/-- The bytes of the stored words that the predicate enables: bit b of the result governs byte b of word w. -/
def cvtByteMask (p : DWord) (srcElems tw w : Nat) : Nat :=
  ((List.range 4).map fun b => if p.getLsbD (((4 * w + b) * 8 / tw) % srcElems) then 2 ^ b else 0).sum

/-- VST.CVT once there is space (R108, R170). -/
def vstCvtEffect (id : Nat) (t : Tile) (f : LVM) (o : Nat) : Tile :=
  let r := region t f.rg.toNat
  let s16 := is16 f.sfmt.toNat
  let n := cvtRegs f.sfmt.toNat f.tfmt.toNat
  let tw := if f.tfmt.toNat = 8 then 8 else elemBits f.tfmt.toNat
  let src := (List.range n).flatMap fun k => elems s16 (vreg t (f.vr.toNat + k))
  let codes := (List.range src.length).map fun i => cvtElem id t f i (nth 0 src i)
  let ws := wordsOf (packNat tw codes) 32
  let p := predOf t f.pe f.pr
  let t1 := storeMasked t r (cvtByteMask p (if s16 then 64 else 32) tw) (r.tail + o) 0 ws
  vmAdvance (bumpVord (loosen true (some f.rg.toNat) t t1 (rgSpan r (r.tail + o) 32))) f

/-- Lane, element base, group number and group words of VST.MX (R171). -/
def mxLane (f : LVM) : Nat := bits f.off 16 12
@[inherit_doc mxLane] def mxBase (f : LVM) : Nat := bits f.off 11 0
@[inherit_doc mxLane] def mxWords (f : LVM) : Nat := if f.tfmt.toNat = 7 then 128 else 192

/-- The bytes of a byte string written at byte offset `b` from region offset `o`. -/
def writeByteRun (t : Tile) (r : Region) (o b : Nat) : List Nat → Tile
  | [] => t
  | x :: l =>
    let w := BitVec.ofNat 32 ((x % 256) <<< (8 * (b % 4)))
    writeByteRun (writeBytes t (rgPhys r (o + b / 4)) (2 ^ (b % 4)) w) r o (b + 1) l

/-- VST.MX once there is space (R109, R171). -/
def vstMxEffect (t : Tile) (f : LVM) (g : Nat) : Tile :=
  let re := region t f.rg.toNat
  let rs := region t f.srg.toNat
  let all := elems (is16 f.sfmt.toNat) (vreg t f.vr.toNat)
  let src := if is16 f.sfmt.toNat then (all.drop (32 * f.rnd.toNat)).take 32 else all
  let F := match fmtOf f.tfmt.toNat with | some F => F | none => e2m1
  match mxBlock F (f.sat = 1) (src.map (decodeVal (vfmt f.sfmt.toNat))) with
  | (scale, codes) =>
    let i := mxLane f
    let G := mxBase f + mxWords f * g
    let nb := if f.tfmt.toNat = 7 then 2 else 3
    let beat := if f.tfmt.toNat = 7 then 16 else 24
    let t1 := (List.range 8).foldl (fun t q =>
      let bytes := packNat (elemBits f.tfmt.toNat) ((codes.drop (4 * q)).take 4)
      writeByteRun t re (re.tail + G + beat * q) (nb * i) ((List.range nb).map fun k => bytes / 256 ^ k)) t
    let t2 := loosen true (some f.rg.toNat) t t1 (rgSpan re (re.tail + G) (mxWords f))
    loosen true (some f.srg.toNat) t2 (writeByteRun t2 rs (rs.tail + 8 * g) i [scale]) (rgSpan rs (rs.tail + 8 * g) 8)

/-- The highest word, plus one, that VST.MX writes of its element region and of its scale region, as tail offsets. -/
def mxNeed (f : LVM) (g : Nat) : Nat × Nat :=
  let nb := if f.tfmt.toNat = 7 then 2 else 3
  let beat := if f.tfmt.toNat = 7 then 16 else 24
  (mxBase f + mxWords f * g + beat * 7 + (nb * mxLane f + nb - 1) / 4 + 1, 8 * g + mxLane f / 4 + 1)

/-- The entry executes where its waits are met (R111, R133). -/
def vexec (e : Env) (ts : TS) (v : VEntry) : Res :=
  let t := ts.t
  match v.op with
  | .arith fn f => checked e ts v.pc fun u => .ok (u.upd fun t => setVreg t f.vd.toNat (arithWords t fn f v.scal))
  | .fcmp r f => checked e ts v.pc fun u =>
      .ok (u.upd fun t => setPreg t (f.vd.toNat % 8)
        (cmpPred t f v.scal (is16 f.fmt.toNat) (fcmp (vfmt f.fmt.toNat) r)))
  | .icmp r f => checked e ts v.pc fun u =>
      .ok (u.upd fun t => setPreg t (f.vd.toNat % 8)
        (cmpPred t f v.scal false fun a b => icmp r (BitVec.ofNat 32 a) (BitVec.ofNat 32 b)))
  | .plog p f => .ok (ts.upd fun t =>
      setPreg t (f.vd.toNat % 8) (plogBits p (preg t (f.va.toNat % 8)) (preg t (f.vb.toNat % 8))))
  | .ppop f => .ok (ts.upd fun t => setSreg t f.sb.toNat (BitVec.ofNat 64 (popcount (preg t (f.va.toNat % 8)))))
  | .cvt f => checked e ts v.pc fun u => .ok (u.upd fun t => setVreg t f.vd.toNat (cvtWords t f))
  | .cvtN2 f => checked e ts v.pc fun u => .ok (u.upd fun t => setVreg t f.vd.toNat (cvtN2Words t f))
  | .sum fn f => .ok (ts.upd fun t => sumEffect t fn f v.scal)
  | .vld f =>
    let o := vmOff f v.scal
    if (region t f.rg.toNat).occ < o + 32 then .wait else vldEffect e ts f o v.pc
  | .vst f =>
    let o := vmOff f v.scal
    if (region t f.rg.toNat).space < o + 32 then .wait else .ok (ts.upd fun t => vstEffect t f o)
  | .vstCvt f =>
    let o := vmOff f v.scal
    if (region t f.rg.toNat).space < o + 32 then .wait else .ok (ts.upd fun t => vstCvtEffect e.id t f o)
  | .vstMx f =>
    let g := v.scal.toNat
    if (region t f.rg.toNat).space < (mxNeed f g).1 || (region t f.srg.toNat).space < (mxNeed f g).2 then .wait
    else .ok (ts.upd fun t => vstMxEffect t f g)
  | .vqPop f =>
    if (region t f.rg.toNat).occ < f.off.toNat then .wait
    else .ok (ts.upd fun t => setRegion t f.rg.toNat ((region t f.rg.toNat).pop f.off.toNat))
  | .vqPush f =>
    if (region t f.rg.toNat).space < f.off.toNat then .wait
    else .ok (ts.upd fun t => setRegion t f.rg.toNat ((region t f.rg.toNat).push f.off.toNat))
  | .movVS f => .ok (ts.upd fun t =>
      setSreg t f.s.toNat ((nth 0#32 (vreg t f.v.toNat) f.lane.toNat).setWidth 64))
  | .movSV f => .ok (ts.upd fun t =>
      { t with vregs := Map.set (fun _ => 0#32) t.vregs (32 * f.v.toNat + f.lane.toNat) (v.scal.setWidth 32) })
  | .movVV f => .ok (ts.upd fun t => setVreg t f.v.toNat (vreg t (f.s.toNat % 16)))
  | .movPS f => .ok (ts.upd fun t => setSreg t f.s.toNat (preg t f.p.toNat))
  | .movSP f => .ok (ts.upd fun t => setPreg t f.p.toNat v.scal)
+ + + + + + +
ACTIVITY ->
Of the lines above, retype only those from the line containing "let t1 := storeMasked" through the line containing "let F := match", including both, exactly.

SOLVED EXERCISE ->
  let t1 := storeMasked t r (cvtByteMask p (if s16 then 64 else 32) tw) (r.tail + o) 0 ws
  vmAdvance (bumpVord (loosen true (some f.rg.toNat) t t1 (rgSpan r (r.tail + o) 32))) f

/-- Lane, element base, group number and group words of VST.MX (R171). -/
def mxLane (f : LVM) : Nat := bits f.off 16 12
@[inherit_doc mxLane] def mxBase (f : LVM) : Nat := bits f.off 11 0
@[inherit_doc mxLane] def mxWords (f : LVM) : Nat := if f.tfmt.toNat = 7 then 128 else 192

/-- The bytes of a byte string written at byte offset `b` from region offset `o`. -/
def writeByteRun (t : Tile) (r : Region) (o b : Nat) : List Nat → Tile
  | [] => t
  | x :: l =>
    let w := BitVec.ofNat 32 ((x % 256) <<< (8 * (b % 4)))
    writeByteRun (writeBytes t (rgPhys r (o + b / 4)) (2 ^ (b % 4)) w) r o (b + 1) l

/-- VST.MX once there is space (R109, R171). -/
def vstMxEffect (t : Tile) (f : LVM) (g : Nat) : Tile :=
  let re := region t f.rg.toNat
  let rs := region t f.srg.toNat
  let all := elems (is16 f.sfmt.toNat) (vreg t f.vr.toNat)
  let src := if is16 f.sfmt.toNat then (all.drop (32 * f.rnd.toNat)).take 32 else all
  let F := match fmtOf f.tfmt.toNat with | some F => F | none => e2m1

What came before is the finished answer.